• Data supplied:
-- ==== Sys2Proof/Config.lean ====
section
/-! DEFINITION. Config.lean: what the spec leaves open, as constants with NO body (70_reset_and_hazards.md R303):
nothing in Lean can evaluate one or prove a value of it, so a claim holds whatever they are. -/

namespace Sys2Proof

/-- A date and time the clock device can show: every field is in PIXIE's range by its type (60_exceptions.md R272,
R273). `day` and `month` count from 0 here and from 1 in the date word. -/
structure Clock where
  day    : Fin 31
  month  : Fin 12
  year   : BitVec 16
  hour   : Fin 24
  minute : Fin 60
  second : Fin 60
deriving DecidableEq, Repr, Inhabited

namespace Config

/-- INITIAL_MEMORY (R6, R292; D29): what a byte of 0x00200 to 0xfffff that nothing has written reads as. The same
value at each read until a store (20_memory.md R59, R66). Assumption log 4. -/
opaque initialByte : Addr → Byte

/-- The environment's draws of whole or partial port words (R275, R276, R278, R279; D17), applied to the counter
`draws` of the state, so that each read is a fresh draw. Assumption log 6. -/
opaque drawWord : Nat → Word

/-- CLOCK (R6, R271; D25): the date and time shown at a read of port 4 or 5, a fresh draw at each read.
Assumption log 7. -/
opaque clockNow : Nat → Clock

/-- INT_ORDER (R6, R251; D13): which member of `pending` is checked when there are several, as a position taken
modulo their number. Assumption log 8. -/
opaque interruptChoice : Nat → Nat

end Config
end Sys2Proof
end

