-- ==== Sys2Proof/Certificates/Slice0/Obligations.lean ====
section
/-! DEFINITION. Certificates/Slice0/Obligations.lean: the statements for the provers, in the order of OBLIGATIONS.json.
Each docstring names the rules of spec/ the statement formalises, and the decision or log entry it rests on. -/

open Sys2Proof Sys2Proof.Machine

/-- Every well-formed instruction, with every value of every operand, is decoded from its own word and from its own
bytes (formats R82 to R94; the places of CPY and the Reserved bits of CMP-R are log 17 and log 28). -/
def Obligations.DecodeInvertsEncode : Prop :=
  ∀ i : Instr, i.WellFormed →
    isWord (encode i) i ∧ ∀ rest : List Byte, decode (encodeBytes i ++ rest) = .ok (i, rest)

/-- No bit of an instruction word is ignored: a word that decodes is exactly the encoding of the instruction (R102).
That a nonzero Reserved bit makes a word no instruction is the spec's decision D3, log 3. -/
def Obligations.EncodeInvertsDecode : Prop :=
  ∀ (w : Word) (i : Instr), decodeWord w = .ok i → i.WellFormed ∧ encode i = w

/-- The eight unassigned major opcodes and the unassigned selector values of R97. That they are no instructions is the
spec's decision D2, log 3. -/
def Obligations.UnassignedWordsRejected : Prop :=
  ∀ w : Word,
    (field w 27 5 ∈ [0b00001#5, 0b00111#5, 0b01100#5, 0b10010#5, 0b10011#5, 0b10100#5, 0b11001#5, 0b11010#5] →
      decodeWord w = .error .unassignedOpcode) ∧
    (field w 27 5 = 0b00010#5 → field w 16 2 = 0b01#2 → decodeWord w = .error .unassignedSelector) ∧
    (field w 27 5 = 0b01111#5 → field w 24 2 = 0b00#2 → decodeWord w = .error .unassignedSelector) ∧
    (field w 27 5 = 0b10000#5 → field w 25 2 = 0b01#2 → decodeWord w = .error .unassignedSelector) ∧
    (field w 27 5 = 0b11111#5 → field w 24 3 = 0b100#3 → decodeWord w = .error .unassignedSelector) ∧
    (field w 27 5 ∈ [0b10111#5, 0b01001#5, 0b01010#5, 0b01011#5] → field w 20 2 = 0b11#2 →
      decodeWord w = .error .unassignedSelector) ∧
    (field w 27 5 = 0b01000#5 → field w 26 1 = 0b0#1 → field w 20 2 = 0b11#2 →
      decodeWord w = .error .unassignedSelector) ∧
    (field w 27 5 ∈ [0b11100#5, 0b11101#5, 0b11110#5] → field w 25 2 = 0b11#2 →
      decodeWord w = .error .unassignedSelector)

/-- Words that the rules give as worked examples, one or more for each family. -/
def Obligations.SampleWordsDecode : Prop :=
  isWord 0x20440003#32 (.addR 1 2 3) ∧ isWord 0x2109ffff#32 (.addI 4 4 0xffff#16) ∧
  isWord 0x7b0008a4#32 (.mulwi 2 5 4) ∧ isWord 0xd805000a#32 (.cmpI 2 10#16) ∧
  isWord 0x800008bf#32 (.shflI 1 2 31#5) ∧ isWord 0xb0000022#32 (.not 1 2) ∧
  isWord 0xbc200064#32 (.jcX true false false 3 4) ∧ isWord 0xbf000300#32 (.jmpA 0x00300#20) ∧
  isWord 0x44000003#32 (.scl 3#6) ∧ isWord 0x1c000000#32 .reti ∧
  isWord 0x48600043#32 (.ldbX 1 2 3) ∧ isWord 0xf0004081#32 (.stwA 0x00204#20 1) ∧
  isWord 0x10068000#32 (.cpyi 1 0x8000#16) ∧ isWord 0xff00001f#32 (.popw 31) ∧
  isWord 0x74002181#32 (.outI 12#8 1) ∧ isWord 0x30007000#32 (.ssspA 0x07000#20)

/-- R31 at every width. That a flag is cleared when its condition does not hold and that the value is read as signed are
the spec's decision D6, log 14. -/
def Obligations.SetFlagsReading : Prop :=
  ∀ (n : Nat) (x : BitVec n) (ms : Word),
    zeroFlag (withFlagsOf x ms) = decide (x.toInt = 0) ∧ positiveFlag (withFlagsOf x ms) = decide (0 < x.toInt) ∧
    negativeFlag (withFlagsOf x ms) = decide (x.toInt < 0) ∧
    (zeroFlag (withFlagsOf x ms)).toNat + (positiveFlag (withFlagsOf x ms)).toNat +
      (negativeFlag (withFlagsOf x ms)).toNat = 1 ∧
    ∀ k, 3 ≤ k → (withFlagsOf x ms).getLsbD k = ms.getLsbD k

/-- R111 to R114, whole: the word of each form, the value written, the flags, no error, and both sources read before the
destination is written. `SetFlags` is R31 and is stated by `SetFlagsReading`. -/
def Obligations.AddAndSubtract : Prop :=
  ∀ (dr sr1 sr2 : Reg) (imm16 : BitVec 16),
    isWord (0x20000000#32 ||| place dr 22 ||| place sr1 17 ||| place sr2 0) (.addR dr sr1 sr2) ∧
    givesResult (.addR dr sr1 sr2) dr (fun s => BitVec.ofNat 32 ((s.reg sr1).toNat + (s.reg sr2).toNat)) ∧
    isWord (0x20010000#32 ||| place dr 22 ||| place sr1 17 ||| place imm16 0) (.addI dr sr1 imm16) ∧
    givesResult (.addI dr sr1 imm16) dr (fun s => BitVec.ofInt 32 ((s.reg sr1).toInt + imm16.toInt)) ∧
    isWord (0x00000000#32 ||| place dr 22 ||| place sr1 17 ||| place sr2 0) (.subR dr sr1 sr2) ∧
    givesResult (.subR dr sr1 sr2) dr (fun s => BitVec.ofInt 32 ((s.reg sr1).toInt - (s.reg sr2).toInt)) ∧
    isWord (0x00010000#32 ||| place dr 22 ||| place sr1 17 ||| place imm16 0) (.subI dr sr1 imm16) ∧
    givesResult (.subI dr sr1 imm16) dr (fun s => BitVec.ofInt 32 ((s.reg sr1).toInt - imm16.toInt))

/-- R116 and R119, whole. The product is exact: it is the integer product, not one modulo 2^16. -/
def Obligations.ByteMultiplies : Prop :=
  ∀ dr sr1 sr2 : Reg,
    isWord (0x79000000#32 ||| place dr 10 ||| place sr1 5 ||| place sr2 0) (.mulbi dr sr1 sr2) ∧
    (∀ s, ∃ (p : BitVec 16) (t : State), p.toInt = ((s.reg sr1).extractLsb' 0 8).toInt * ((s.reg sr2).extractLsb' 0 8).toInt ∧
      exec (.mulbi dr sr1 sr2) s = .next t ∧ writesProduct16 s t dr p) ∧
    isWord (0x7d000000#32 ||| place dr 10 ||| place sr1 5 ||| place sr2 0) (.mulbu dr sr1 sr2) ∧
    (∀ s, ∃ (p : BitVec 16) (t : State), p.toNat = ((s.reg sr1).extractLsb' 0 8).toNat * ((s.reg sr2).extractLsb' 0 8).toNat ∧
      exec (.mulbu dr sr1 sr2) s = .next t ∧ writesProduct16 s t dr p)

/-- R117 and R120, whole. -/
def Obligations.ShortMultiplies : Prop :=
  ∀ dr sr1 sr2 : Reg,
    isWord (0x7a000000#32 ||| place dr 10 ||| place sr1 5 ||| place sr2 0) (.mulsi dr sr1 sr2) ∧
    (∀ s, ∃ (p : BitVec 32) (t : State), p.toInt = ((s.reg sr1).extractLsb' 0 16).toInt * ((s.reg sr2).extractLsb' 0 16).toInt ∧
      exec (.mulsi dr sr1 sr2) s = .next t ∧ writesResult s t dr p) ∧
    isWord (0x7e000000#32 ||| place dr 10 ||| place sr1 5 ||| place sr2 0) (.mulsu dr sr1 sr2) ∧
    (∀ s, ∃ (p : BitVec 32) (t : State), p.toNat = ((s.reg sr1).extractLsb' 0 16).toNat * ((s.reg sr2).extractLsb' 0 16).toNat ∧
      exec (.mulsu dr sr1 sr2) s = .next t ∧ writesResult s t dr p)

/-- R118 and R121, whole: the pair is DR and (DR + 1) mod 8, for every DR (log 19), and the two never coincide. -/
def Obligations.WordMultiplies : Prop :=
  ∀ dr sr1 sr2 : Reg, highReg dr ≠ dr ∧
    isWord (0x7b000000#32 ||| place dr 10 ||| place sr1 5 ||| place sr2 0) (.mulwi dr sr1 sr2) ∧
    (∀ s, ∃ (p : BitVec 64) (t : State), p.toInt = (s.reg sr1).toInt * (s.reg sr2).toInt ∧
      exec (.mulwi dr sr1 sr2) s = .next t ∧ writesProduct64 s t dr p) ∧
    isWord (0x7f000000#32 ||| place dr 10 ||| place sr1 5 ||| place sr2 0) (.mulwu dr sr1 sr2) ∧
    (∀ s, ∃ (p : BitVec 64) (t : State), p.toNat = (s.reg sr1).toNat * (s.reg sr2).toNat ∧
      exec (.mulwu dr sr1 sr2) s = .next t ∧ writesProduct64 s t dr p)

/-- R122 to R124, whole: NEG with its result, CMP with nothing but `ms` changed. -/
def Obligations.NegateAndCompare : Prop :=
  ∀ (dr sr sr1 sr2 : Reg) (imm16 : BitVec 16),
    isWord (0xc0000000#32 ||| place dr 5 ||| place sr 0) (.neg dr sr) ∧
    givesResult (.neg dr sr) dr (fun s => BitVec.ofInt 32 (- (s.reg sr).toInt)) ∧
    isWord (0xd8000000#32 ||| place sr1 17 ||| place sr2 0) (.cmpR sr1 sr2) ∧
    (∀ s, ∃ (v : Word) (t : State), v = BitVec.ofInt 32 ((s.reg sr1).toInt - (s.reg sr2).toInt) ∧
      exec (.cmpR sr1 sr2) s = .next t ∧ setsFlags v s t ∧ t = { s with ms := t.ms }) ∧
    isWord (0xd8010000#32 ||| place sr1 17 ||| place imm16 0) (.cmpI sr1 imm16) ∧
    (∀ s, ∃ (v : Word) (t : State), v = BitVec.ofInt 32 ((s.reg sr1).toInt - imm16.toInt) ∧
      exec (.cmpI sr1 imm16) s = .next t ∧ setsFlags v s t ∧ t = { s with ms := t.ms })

• Work instructions: Begin at the line that has "-- ==== Sys2Proof/Certificates/Slice0/Obligations.lean" in the entries above; stop after the line that has "def Obligations.EncodeInvertsDecode : Prop". Transcribe exactly those lines and no others.

• Result for this exercise:
-- ==== Sys2Proof/Certificates/Slice0/Obligations.lean ====
section
/-! DEFINITION. Certificates/Slice0/Obligations.lean: the statements for the provers, in the order of OBLIGATIONS.json.
Each docstring names the rules of spec/ the statement formalises, and the decision or log entry it rests on. -/

open Sys2Proof Sys2Proof.Machine

/-- Every well-formed instruction, with every value of every operand, is decoded from its own word and from its own
bytes (formats R82 to R94; the places of CPY and the Reserved bits of CMP-R are log 17 and log 28). -/
def Obligations.DecodeInvertsEncode : Prop :=
  ∀ i : Instr, i.WellFormed →
    isWord (encode i) i ∧ ∀ rest : List Byte, decode (encodeBytes i ++ rest) = .ok (i, rest)

/-- No bit of an instruction word is ignored: a word that decodes is exactly the encoding of the instruction (R102).
That a nonzero Reserved bit makes a word no instruction is the spec's decision D3, log 3. -/
def Obligations.EncodeInvertsDecode : Prop :=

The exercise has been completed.